2.1.2 Traditional Scripted Automated Testing Frameworks

UIAutomator is an official automated testing framework provided by the Android operating system, specifically designed for automated testing of the user interfaces of Android applications. It can simulate user actions such as clicking and swiping. This system encapsulates tools using this framework as the interaction interface and combines it with the tool-calling capability of LLMs to complete the automated execution of relevant test cases.

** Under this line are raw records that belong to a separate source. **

-- ==== Sys2Proof/Safety.lean ====
section
/-! DEFINITION. The terms in which claims speak of a run: the canonical form that a state keeps, what a strand may read and
write without a trap or a wait, the state after an instruction that only writes registers, and tables of instructions of one
shape beside what the spec says they compute. -/

namespace Sys2Proof.Machine

/-- The invariant of every step: memory keeps its canonical form (log 1). -/
def State.Inv (s : State) : Prop := Memory.wf s.mem = true

/-- Register `r` is no enabled port (R141), waits for no queued entry (R238) and is not poisoned (R143): reading it neither
waits nor traps. -/
def Strand.readable (t : Strand) (r : SReg) : Prop :=
  t.isPort r = false ∧ t.spend.getLsbD r.toNat = false ∧ t.spoison.getLsbD r.toNat = false

/-- Register `r` is no enabled port (R141) and waits for no queued entry (R238): writing it does not wait. -/
def Strand.writable (t : Strand) (r : SReg) : Prop := t.isPort r = false ∧ t.spend.getLsbD r.toNat = false

/-- The state after an instruction of `n` bytes that writes `x` to register `d` (nothing, if `d` is s0) and does nothing
else. -/
def State.retire (s : State) (n : Nat) (d : SReg) (x : Word) : State :=
  { s with me := { s.me.setS d x with pc := s.me.pc + wd n } }

/-- The state after an instruction of `n` bytes that writes `x` to register `d`, ORs flags into the scalar flag set (R59),
and does nothing else. -/
def State.retireF (s : State) (n : Nat) (d : SReg) (x : Word) (fl : FSet) : State :=
  { s with me := { s.me.setS d x with pc := s.me.pc + wd n, fflags := s.me.fflags ||| fl } }

/-- The state after an instruction of `n` bytes that has no other effect. -/
def State.skip (s : State) (n : Nat) : State := { s with me := { s.me with pc := s.me.pc + wd n } }

/-- The words that wait in the queue of a port register, each with its error mark (R313). -/
def Strand.waiting (t : Strand) (r : SReg) : List (Word × Bool) := nth t.ports.toList (r.toNat - 28) []

/-- The strand with the oldest word of a port taken: its error mark poisons what the instruction writes (R313). -/
def Strand.popped (t : Strand) (r : SReg) : Strand :=
  { t with
    ports := t.ports.setIfInBounds (r.toNat - 28) (t.waiting r).tail
    taint := t.taint || ((t.waiting r).head?.map (·.2)).getD false }

/-- The integer instructions on two registers, with what R200 says `sd` receives (R46 for the divisions). -/
def threeReg : List ((SReg → SReg → SReg → Instr) × (Word → Word → Word)) := [
  (.add, fun a b => a + b), (.sub, fun a b => a - b), (.and, fun a b => a &&& b), (.or, fun a b => a ||| b),
  (.xor, fun a b => a ^^^ b), (.andn, fun a b => a &&& ~~~b), (.orn, fun a b => a ||| ~~~b),
  (.sll, fun a b => a <<< (b.toNat % 64)), (.srl, fun a b => a >>> (b.toNat % 64)),
  (.sra, fun a b => a.sshiftRight (b.toNat % 64)),
  (.rol, fun a b => a.rotateLeft (b.toNat % 64)), (.ror, fun a b => a.rotateRight (b.toNat % 64)),
  (.slt, fun a b => if a.toInt < b.toInt then 1 else 0), (.sltu, fun a b => if a.toNat < b.toNat then 1 else 0),
  (.min, fun a b => BitVec.ofInt 64 (min a.toInt b.toInt)), (.max, fun a b => BitVec.ofInt 64 (max a.toInt b.toInt)),
  (.minu, fun a b => wd (min a.toNat b.toNat)), (.maxu, fun a b => wd (max a.toNat b.toNat)),
  (.mul, fun a b => wd (a.toNat * b.toNat)),
  (.mulh, fun a b => BitVec.ofInt 64 (a.toInt * b.toInt / 2 ^ 64)), (.mulhu, fun a b => wd (a.toNat * b.toNat / 2 ^ 64)),
  (.div, fun a b => if b = 0 then BitVec.allOnes 64 else BitVec.ofInt 64 (a.toInt.tdiv b.toInt)),
  (.divu, fun a b => if b = 0 then BitVec.allOnes 64 else wd (a.toNat / b.toNat)),
  (.rem, fun a b => if b = 0 then a else BitVec.ofInt 64 (a.toInt.tmod b.toInt)),
  (.remu, fun a b => if b = 0 then a else wd (a.toNat % b.toNat)),
  (.addw, fun a b => (BitVec.ofNat 32 (a.toNat + b.toNat)).signExtend 64),
  (.subw, fun a b => (BitVec.ofInt 32 (a.toInt - b.toInt)).signExtend 64),
  (.mulw, fun a b => (BitVec.ofNat 32 (a.toNat * b.toNat)).signExtend 64)]

/-- The integer instructions on one register and an immediate, with what R201 and R202 say `sd` receives. -/
def immOps (i : BitVec 14) (n : BitVec 6) : List ((SReg → SReg → Instr) × (Word → Word)) := [
  (fun d a => .addi d a i, fun a => BitVec.ofInt 64 (a.toInt + i.toInt)),
  (fun d a => .andi d a i, fun a => a &&& i.signExtend 64),
  (fun d a => .ori d a i, fun a => a ||| i.signExtend 64),
  (fun d a => .xori d a i, fun a => a ^^^ i.signExtend 64),
  (fun d a => .slti d a i, fun a => if a.toInt < i.toInt then 1 else 0),
  (fun d a => .sltiu d a i, fun a => if a.toNat < (i.signExtend 64).toNat then 1 else 0),
  (fun d a => .slli d a n, fun a => a <<< n.toNat),
  (fun d a => .srli d a n, fun a => a >>> n.toNat),
  (fun d a => .srai d a n, fun a => a.sshiftRight n.toNat),
  (fun d a => .rori d a n, fun a => a.rotateRight n.toNat)]

/-- The branches, with the condition of R211. -/
def branches : List ((SReg → SReg → BitVec 14 → Instr) × (Word → Word → Prop)) := [
  (.beq, fun a b => a = b), (.bne, fun a b => a ≠ b),
  (.blt, fun a b => a.toInt < b.toInt), (.bge, fun a b => b.toInt ≤ a.toInt),
  (.bltu, fun a b => a.toNat < b.toNat), (.bgeu, fun a b => b.toNat ≤ a.toNat)]

/-- The instructions without an effect that a program sees: hints (R94, R95) and `nop`, with their length. -/
def hints (a : SReg) (code : BitVec 19) (f1 : BitVec 24) (f2 : BitVec 30) : List (Instr × Nat) := [
  (.nop a, 4), (.pfL1 a, 4), (.pfL2 a, 4), (.pfSt a, 4), (.hint a code, 4), (.twoWordHint f1 f2, 8)]

/-- The rounding mode that a static field selects, if it is one (R53): 0-4 as they are, 7 the mode in FRM. -/
def Strand.mode? (t : Strand) (rm : BitVec 3) : Option Nat :=
  let m := (if rm = 7 then t.frm else rm).toNat
  if m ≤ 4 then some m else none

/-- Feature group `g` is not masked for the executing strand (R98); a strand without a partition has no mask. -/
def State.allows (s : State) (g : Nat) : Prop := ∀ p, s.myPart? = some p → p.fmask.getLsbD g = false

/-- The rounded floating-point instructions on two registers (R215). -/
def fpArith : List ((SReg → SReg → SReg → BitVec 2 → BitVec 3 → Instr) × (Fmt → Nat → Nat → Nat → FRes)) := [
  (.fadd, fAdd), (.fsub, fSub), (.fmul, fMul), (.fdiv, fDiv)]

/-- The fused instructions (R218): is the product negated, and the addend? -/
def fpFused : List ((SReg → SReg → SReg → SReg → BitVec 2 → BitVec 3 → Instr) × Bool × Bool) := [
  (.fma, false, false), (.fms, false, true), (.fnma, true, false), (.fnms, true, true)]

/-- The scalar loads, short form (R204): size in bytes and the extension. -/
def loads : List ((SReg → SReg → BitVec 11 → Instr) × Nat × (Nat → Word)) := [
  (.lb, 1, fun x => (BitVec.ofNat 8 x).signExtend 64), (.lh, 2, fun x => (BitVec.ofNat 16 x).signExtend 64),
  (.lw, 4, fun x => (BitVec.ofNat 32 x).signExtend 64), (.ld, 8, fun x => BitVec.ofNat 64 x),
  (.lbu, 1, fun x => (BitVec.ofNat 8 x).setWidth 64), (.lhu, 2, fun x => (BitVec.ofNat 16 x).setWidth 64),
  (.lwu, 4, fun x => (BitVec.ofNat 32 x).setWidth 64)]

/-- The scalar loads, long form (R204). -/
def loadsL : List ((SReg → SReg → BitVec 41 → Instr) × Nat × (Nat → Word)) := [
  (.lbL, 1, fun x => (BitVec.ofNat 8 x).signExtend 64), (.lhL, 2, fun x => (BitVec.ofNat 16 x).signExtend 64),
  (.lwL, 4, fun x => (BitVec.ofNat 32 x).signExtend 64), (.ldL, 8, fun x => BitVec.ofNat 64 x),
  (.lbuL, 1, fun x => (BitVec.ofNat 8 x).setWidth 64), (.lhuL, 2, fun x => (BitVec.ofNat 16 x).setWidth 64),
  (.lwuL, 4, fun x => (BitVec.ofNat 32 x).setWidth 64)]

/-- The scalar loads of both forms with their offset applied: the instruction, its length, the offset as a 64-bit value, size
and extension (R204, R205). -/
def anyLoad (off : BitVec 11) (offL : BitVec 41) : List ((SReg → SReg → Instr) × Nat × Word × Nat × (Nat → Word)) :=
  (loads.map fun (f, n, e) => (fun d b => f d b off, 4, off.signExtend 64, n, e)) ++
  (loadsL.map fun (f, n, e) => (fun d b => f d b offL, 8, offL.signExtend 64, n, e))
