/-- Of a vector unit that executes entries as they are issued (log 10), but for what issue itself refuses.
R98, R142, R153, R159, R234, R242, R289, R298, R314, R467: a vector instruction is illegal while the queue is held, with a
port as scalar destination, and if it is an engine call on a strand without a partition, and traps to HYP if its group is masked;
operands whose tags differ are a type mismatch with both tags in TRAPVAL, an index register that is loaded over with data of
another width is illegal, a poisoned source is a poison trap, and an element without a place a fault at that element, with VSTART
there: traps of the queue, its entry still in it. -/
def Obligations.VectorTraps : Prop :=
  ∀ (s : State) (d a b c : VReg) (x y e : SReg) (dk ak k : KReg) (rm : BitVec 3) (tg : BitVec 4) (g : BitVec 8)
    (h z : BitVec 2) (q : BitVec 3) (p : BitVec 4) (l : BitVec 16) (f r : BitVec 1),
    (∀ w ∈ issuesArith s.me d a b c x y e dk ak k rm tg g f ++ issuesMemory s.me d b c x y e k h z q p l f r,
      (s.me.vheld = true → exec w.1 s = .next (s.takeTrap ⟨1, Instr.words w.1, .sup⟩ false false)) ∧
      (s.me.vheld = false → ∀ t, w.2.1.sd = some t → s.me.isPort t = true →
        exec w.1 s = .next (s.takeTrap ⟨1, Instr.words w.1, .sup⟩ false false)) ∧
      (s.me.vheld = false → (∀ t, w.2.1.sd = some t → s.me.isPort t = false) → w.2.2.2 = 2 → s.myPart? = none →
        exec w.1 s = .next (s.takeTrap ⟨1, Instr.words w.1, .sup⟩ false false)) ∧
      (s.me.vheld = false → (∀ t, w.2.1.sd = some t → s.me.isPort t = false) →
        ∀ u, s.myPart? = some u → u.fmask.getLsbD w.2.2.2 = true →
          exec w.1 s = .next (s.takeTrap ⟨3, Instr.words w.1, .hyp⟩ false false))) ∧
    (s.me.place.isSome = true → s.vecReady 0 [d.toNat, a.toNat, b.toNat] → s.me.vtagOf a.toNat ≠ s.me.vtagOf b.toNat →
      exec (.vadd d a b k) s = .next ((s.issued (.vadd d a b k) (.bin .add d a (.reg b) k) 4).inStrip.takeTrap
        ⟨9, wd (s.me.vtagOf a.toNat + 16 * s.me.vtagOf b.toNat), .sup⟩ false true)) ∧
    (s.me.place.isSome = true → s.vecReady 0 [d.toNat] → s.me.readable x → widthOf (s.me.vtagOf d.toNat) ≠ widthOf s.me.vtag.toNat →
      let i := Instr.vldx d x d k h
      exec i s = .next ((s.issued i (.ld d (s.me.sreg x) (.index d h.toNat) false k) 8).inStrip.takeTrap ⟨1, Instr.words i, .sup⟩ false true)) ∧
    (s.me.place.isSome = true → s.me.vpoison.getLsbD a.toNat = true → s.me.actives (s.me.kreg k.toNat) (vlmax (s.me.vtagOf a.toNat)) ≠ [] →
      State.vecReady { s with me := { s.me with vpoison := 0 } } 0 [] →
      exec (.vmv d a k) s = .next ((s.issued (.vmv d a k) (.un .mv d a k) 4).inStrip.takeTrap
        ⟨0x0F, wd (1 + 4 * a.toNat), .sup⟩ false true)) ∧
    (∀ (q1 : State) (n : EltFault), s.me.place.isSome = true → s.vecReady 0 [d.toNat] → s.me.readable x →
      let w := widthOf (s.me.vtagOf d.toNat)
      let q := s.issued (.vst d x k) (.st d (s.me.sreg x) .unit false k) 4
      let es := s.elements .unit (s.me.sreg x) w k
      (checkChunk .w noExtra (takeChunk [] es).1).run q.inStrip = .ok ([], some n) q1 →
        exec (.vst d x k) s = .next (State.takeTrap { q1 with me := { q1.me with vstart := BitVec.ofNat 12 n.e } } n.trap false true))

2.2 System Requirements Analysis and Design

2.2.1 Main Functional Requirements

  • Smartphone Operation Function: The system can automatically execute tests on smartphone devices based on existing text-based test cases. By integrating with LLMs and encapsulated tools, the system can understand the content described in text test cases and automatically call tools to perform actions such as clicking, swiping, and inputting commands. The tool-calling capability of LLMs allows the model to dynamically call external tools during runtime to complete specific tasks. The model is not limited to its own knowledge and skills but can leverage external resources to enhance its functionality. Qwen2.5 is a series of large language models developed by the Alibaba team [12]. By leveraging the tool-calling capability of Qwen2.5 and combining it with UIAutomator, an LLM-driven automated testing system is implemented. Figure 1 details the workflow of how this system calls tools through LLMs.
  • Smartphone Context Acquisition Function: During the execution of automated testing, the system can real-time understand the content displayed on the current screen of the smartphone. Combined with the test cases, it judges whether the current execution status is normal, providing a detailed basis for the execution of subsequent steps and result analysis. The Qwen2.5-1M series models, through pre-training and fine-tuning for long contexts, have expanded the context length to 1 million tokens, enhancing their ability to process long texts [13]. In the process of automated testing, this system transmits key information about the interface hierarchy to the LLM, enabling the LLM to real-time understand the current screen content of the device, such as the attributes, positions, and parent-child relationships of elements. The data volume may reach several tens of kilobytes. At the same time, it can also extract XPath for elements to be operated, further processing the information.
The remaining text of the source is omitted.